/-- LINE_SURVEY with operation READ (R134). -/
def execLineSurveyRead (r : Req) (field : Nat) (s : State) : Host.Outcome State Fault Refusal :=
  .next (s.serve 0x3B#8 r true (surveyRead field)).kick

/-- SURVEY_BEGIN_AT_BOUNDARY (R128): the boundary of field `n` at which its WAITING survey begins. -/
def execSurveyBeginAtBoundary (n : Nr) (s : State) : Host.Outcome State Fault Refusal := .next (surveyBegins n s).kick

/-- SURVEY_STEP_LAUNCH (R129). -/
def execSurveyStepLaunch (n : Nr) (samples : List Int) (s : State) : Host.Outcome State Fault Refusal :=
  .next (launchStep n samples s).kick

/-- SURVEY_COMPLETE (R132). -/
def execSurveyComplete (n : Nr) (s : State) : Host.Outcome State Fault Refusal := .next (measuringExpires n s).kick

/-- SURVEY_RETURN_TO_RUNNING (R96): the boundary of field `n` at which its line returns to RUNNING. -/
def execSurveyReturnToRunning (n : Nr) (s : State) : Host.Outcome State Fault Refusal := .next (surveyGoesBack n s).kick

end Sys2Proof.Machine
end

--------------------------------------------------

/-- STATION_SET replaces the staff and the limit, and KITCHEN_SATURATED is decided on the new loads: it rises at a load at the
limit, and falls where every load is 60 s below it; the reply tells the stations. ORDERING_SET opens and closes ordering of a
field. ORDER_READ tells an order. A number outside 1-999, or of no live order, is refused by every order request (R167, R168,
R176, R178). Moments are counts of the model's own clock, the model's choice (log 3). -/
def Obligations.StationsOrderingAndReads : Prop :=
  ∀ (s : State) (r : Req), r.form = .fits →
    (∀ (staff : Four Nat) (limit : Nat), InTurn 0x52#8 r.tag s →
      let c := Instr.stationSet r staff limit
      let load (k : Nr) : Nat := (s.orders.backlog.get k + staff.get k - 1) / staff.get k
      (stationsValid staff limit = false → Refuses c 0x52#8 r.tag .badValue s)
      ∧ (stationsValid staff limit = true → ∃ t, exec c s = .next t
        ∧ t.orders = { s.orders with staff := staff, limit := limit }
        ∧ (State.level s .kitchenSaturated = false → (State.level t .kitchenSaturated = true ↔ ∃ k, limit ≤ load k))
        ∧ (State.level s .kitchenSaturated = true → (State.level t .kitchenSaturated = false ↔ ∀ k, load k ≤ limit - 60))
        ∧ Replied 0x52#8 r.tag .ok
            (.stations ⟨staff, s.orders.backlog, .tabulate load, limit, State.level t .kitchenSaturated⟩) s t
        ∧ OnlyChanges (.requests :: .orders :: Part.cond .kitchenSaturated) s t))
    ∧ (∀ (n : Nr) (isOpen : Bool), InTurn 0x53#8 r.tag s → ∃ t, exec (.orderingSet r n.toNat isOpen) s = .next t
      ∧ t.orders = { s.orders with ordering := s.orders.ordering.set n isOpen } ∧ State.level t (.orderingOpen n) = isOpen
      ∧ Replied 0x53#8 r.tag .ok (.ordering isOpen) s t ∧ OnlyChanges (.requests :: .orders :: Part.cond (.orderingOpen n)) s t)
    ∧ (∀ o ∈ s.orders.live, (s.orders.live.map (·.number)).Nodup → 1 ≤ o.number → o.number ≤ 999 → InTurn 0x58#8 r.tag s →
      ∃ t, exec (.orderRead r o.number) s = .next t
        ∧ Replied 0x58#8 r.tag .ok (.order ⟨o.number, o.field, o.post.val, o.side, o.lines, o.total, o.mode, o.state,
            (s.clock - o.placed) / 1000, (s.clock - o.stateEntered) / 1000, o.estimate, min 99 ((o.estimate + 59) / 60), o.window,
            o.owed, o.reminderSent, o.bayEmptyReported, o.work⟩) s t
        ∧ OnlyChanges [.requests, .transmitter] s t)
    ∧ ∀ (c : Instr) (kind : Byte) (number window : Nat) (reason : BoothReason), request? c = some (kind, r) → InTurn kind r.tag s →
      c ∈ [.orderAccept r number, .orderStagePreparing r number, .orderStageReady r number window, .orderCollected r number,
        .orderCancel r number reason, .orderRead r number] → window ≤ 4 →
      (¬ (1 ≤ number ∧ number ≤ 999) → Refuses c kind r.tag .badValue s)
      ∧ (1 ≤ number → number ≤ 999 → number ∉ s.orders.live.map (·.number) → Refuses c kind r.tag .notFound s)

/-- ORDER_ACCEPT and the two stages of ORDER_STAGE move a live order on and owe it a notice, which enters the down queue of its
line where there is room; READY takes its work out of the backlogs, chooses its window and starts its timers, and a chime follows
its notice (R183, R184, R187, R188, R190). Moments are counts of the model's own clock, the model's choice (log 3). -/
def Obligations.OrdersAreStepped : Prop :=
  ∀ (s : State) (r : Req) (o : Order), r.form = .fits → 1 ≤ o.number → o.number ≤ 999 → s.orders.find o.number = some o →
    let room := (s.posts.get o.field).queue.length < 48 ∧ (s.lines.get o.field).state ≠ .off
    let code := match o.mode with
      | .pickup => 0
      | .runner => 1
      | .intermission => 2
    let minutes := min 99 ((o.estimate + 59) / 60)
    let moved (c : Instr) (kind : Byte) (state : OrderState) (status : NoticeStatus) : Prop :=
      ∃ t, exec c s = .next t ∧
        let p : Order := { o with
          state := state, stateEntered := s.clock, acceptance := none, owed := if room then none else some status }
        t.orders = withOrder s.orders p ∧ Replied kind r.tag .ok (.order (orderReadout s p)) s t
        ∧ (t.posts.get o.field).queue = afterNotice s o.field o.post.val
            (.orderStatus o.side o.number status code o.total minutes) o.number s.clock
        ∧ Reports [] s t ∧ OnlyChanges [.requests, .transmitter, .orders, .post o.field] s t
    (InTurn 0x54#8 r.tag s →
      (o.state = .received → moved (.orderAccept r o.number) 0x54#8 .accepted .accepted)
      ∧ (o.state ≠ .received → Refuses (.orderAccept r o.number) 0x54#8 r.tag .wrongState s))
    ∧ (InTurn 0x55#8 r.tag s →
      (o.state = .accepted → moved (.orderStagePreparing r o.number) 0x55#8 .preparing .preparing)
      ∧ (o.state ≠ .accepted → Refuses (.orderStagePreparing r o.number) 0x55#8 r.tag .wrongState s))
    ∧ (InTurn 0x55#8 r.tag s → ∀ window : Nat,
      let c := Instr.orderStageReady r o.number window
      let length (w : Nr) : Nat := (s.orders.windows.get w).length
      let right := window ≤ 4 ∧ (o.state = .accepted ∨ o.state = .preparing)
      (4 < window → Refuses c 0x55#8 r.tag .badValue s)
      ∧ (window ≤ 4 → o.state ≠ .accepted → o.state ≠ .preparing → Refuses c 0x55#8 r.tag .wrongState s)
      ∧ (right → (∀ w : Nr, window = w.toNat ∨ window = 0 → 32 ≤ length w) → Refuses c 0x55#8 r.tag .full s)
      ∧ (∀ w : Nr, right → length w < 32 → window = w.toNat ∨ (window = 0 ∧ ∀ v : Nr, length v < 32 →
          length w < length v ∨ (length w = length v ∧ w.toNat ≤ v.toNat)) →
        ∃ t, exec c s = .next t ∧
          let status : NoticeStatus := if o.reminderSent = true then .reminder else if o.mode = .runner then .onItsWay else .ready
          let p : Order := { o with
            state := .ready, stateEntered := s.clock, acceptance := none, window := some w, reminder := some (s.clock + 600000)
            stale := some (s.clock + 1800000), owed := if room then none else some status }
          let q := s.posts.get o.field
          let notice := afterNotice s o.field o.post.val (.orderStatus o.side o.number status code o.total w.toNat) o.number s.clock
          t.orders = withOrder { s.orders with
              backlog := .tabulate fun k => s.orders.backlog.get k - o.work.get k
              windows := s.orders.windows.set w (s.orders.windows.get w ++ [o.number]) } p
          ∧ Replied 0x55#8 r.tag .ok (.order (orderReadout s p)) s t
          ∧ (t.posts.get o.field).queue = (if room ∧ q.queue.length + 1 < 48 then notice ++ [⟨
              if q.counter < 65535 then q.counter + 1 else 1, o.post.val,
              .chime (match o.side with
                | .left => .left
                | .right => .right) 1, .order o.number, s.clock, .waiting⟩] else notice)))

--------------------------------------------------

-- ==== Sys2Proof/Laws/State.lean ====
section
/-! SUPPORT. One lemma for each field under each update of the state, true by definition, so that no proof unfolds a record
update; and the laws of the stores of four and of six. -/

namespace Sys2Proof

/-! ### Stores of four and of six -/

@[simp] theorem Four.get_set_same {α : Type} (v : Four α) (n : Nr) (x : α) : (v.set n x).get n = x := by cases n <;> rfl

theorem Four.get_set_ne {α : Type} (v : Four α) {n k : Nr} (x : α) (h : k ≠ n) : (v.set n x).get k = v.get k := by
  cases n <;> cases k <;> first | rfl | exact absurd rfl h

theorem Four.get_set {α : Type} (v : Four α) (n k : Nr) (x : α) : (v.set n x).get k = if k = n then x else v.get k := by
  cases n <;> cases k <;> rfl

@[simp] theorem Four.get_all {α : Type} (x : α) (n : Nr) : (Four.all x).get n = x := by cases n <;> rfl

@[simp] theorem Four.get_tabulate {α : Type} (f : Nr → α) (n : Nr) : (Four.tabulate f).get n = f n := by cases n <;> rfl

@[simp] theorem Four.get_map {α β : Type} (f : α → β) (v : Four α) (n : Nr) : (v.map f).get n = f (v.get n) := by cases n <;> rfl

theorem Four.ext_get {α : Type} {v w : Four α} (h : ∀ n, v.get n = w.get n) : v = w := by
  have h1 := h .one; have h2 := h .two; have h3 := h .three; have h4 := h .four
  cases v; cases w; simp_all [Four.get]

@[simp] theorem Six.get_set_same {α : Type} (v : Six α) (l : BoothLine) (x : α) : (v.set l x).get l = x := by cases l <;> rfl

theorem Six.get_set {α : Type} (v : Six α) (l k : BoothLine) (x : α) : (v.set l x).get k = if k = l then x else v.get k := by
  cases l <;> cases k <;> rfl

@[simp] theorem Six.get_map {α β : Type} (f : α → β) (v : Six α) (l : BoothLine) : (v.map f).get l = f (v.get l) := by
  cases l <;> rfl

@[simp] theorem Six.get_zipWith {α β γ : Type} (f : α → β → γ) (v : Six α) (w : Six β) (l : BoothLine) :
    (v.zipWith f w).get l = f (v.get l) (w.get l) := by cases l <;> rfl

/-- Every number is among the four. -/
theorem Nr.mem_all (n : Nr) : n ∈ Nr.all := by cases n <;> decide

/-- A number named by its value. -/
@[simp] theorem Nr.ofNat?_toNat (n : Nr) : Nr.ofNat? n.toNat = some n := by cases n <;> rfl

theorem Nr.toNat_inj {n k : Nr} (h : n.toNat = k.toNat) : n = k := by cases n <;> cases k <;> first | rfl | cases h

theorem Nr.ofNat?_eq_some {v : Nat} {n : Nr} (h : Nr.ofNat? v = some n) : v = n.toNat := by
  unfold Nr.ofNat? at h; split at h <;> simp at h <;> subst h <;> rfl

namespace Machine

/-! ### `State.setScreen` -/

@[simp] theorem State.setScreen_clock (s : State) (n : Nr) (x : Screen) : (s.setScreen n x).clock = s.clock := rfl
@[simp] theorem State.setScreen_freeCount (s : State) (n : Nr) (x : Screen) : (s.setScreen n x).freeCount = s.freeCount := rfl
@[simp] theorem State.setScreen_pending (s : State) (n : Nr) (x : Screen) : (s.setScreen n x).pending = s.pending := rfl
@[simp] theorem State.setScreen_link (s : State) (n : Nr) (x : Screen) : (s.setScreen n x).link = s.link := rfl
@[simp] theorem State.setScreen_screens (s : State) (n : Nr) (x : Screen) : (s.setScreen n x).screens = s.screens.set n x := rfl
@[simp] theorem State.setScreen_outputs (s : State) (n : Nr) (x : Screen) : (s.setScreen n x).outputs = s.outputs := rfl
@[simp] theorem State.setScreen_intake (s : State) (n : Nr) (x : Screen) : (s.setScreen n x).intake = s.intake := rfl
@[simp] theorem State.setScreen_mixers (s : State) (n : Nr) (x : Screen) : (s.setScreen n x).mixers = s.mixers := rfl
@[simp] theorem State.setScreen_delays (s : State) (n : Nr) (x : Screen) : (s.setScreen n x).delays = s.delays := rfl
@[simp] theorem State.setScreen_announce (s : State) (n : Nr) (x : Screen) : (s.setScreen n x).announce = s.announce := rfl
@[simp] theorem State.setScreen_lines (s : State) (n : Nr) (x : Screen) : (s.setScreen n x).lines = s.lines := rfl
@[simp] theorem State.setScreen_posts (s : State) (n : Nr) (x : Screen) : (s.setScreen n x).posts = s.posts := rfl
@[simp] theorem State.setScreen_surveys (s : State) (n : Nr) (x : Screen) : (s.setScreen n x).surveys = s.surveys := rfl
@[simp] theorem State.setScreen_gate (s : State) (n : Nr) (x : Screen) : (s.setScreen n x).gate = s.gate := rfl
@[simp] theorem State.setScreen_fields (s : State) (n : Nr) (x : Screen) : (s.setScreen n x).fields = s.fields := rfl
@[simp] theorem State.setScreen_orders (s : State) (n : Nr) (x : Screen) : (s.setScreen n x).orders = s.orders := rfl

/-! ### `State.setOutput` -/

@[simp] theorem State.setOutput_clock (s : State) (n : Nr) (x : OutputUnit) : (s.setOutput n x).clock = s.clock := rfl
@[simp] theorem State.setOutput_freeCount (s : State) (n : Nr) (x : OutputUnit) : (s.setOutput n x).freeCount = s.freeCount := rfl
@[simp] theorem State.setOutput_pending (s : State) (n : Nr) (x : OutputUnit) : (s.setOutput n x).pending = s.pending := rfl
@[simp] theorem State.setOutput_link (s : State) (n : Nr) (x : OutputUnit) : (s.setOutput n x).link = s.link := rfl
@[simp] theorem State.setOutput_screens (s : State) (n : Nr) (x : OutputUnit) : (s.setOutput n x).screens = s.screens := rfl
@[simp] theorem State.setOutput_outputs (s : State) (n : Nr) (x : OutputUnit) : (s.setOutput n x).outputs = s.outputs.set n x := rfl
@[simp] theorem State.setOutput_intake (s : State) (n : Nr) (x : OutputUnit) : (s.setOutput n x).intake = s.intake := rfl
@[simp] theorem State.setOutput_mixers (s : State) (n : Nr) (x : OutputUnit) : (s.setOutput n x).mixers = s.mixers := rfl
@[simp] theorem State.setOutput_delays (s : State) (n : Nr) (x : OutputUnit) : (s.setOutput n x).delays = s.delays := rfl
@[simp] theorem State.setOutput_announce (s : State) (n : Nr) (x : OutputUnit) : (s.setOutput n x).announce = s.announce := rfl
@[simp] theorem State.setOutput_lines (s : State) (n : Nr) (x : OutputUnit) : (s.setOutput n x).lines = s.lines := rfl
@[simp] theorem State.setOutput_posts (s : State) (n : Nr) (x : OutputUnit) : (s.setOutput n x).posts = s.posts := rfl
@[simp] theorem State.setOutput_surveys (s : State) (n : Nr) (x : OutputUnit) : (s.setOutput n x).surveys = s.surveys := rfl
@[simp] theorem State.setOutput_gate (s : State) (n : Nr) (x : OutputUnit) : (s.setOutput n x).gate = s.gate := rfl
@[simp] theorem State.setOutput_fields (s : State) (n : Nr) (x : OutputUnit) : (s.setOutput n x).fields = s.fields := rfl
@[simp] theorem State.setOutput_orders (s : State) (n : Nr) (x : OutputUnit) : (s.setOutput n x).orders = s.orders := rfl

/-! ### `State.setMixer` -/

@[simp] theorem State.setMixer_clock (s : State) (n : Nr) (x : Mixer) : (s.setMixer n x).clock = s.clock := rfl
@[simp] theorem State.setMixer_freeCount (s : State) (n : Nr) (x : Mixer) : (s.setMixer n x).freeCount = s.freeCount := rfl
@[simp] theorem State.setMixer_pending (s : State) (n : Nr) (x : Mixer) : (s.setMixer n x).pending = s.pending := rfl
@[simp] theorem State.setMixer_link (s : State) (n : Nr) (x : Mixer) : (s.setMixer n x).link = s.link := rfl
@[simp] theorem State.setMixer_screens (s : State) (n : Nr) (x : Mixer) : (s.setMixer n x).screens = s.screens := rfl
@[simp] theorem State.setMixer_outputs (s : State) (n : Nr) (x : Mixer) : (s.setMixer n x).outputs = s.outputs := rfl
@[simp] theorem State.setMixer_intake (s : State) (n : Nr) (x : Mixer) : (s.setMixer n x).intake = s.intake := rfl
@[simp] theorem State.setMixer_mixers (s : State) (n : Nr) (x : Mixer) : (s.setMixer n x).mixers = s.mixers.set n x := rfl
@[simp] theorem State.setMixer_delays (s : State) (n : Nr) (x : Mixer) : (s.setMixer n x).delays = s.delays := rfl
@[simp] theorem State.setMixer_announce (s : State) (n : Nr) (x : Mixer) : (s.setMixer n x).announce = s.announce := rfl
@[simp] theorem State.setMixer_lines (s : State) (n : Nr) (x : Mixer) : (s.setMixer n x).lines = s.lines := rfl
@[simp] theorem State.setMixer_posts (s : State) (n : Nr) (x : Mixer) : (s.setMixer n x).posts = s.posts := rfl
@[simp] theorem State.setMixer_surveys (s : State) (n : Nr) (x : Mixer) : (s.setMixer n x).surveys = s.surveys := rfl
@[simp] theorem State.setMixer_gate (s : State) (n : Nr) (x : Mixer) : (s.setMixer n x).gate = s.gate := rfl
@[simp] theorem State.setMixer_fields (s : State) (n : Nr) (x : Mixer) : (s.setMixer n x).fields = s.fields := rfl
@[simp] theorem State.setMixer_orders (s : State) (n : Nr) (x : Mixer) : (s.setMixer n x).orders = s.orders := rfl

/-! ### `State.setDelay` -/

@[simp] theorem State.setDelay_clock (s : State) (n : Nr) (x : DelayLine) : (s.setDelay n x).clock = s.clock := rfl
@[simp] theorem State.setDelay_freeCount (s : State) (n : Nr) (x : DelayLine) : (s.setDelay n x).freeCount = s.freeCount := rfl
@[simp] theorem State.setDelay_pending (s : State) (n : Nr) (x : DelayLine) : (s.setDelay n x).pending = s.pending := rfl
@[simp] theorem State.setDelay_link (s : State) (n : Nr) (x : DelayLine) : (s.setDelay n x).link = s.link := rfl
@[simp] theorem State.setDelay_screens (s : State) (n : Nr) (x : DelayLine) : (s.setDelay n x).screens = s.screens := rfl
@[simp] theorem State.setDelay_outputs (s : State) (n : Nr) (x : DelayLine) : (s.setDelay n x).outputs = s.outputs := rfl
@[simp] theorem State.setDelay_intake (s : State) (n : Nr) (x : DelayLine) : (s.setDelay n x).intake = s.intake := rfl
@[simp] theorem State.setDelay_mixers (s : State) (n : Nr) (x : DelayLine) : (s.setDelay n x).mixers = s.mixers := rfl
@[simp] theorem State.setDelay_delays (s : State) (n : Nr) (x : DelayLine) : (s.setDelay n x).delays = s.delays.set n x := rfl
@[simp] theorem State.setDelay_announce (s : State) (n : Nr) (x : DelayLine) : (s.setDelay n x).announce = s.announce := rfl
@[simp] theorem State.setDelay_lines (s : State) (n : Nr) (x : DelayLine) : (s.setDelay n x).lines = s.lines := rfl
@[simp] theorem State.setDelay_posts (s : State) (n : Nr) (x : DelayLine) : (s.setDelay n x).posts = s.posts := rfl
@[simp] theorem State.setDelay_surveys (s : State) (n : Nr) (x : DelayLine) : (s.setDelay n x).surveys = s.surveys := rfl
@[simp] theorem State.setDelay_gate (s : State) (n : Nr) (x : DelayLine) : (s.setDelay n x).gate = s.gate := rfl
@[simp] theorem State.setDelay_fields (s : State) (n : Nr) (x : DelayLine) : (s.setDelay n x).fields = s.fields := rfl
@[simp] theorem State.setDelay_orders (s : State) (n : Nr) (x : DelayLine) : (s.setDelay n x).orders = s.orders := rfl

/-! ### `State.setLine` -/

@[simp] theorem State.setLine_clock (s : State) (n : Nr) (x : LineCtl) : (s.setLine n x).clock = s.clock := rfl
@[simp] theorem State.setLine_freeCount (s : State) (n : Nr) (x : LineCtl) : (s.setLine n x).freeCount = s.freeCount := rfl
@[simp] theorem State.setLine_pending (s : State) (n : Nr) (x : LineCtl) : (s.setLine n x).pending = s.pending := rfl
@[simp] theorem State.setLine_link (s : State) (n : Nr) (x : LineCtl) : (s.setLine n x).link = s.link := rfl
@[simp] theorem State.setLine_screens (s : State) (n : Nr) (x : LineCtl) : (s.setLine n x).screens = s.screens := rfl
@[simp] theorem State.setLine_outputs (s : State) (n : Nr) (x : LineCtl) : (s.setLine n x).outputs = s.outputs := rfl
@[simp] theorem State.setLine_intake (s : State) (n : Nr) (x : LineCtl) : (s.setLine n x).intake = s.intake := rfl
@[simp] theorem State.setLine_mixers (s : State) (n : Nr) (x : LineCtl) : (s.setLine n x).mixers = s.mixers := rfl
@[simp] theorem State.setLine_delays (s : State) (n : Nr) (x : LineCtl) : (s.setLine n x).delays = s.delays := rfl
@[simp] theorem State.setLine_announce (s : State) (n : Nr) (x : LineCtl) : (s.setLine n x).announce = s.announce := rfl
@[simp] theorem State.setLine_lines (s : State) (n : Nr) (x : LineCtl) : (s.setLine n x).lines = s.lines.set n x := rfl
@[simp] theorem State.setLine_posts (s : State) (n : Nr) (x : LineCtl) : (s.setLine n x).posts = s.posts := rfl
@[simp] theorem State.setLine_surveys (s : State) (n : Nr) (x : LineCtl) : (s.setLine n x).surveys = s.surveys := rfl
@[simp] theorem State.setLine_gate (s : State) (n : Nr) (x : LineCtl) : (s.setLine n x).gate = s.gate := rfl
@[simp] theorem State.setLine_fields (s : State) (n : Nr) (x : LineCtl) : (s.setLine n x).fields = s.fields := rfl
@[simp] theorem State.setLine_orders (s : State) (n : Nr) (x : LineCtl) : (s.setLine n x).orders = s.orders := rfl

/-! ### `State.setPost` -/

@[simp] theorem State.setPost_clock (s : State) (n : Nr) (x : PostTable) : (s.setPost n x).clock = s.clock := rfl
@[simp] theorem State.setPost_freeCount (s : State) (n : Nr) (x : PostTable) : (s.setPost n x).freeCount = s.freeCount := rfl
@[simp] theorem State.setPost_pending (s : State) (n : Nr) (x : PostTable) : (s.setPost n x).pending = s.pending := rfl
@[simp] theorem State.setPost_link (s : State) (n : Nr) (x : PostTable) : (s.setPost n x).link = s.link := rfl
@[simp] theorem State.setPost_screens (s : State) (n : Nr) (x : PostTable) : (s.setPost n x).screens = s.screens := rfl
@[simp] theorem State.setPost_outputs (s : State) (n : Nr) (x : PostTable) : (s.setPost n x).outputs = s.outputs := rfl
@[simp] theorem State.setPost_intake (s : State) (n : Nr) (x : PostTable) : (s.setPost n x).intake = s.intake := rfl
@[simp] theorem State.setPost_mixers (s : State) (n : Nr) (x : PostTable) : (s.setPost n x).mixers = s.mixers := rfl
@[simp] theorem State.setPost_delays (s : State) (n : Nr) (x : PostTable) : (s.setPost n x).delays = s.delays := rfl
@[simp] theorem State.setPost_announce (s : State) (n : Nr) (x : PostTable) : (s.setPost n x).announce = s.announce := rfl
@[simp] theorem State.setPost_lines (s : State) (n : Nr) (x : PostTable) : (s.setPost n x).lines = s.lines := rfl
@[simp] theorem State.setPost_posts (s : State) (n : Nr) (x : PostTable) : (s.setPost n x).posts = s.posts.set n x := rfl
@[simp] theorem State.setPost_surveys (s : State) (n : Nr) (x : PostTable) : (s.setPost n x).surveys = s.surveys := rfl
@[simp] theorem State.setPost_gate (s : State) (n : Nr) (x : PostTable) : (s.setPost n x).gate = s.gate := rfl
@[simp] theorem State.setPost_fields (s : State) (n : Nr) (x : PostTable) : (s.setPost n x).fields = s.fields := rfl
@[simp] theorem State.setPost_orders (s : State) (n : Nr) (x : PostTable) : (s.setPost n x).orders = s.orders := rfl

--------------------------------------------------

Problem to solve. An exact copy of the lines above, from the one containing "(s.setDelay n x).link = s.link := rfl" through the one containing "(s.setLine n x).pending = s.pending := rfl", is the whole of the answer.

Response for this exercise.
@[simp] theorem State.setDelay_link (s : State) (n : Nr) (x : DelayLine) : (s.setDelay n x).link = s.link := rfl
@[simp] theorem State.setDelay_screens (s : State) (n : Nr) (x : DelayLine) : (s.setDelay n x).screens = s.screens := rfl
@[simp] theorem State.setDelay_outputs (s : State) (n : Nr) (x : DelayLine) : (s.setDelay n x).outputs = s.outputs := rfl
@[simp] theorem State.setDelay_intake (s : State) (n : Nr) (x : DelayLine) : (s.setDelay n x).intake = s.intake := rfl
@[simp] theorem State.setDelay_mixers (s : State) (n : Nr) (x : DelayLine) : (s.setDelay n x).mixers = s.mixers := rfl
@[simp] theorem State.setDelay_delays (s : State) (n : Nr) (x : DelayLine) : (s.setDelay n x).delays = s.delays.set n x := rfl
@[simp] theorem State.setDelay_announce (s : State) (n : Nr) (x : DelayLine) : (s.setDelay n x).announce = s.announce := rfl
@[simp] theorem State.setDelay_lines (s : State) (n : Nr) (x : DelayLine) : (s.setDelay n x).lines = s.lines := rfl
@[simp] theorem State.setDelay_posts (s : State) (n : Nr) (x : DelayLine) : (s.setDelay n x).posts = s.posts := rfl
@[simp] theorem State.setDelay_surveys (s : State) (n : Nr) (x : DelayLine) : (s.setDelay n x).surveys = s.surveys := rfl
@[simp] theorem State.setDelay_gate (s : State) (n : Nr) (x : DelayLine) : (s.setDelay n x).gate = s.gate := rfl
@[simp] theorem State.setDelay_fields (s : State) (n : Nr) (x : DelayLine) : (s.setDelay n x).fields = s.fields := rfl
@[simp] theorem State.setDelay_orders (s : State) (n : Nr) (x : DelayLine) : (s.setDelay n x).orders = s.orders := rfl

/-! ### `State.setLine` -/

@[simp] theorem State.setLine_clock (s : State) (n : Nr) (x : LineCtl) : (s.setLine n x).clock = s.clock := rfl
@[simp] theorem State.setLine_freeCount (s : State) (n : Nr) (x : LineCtl) : (s.setLine n x).freeCount = s.freeCount := rfl
@[simp] theorem State.setLine_pending (s : State) (n : Nr) (x : LineCtl) : (s.setLine n x).pending = s.pending := rfl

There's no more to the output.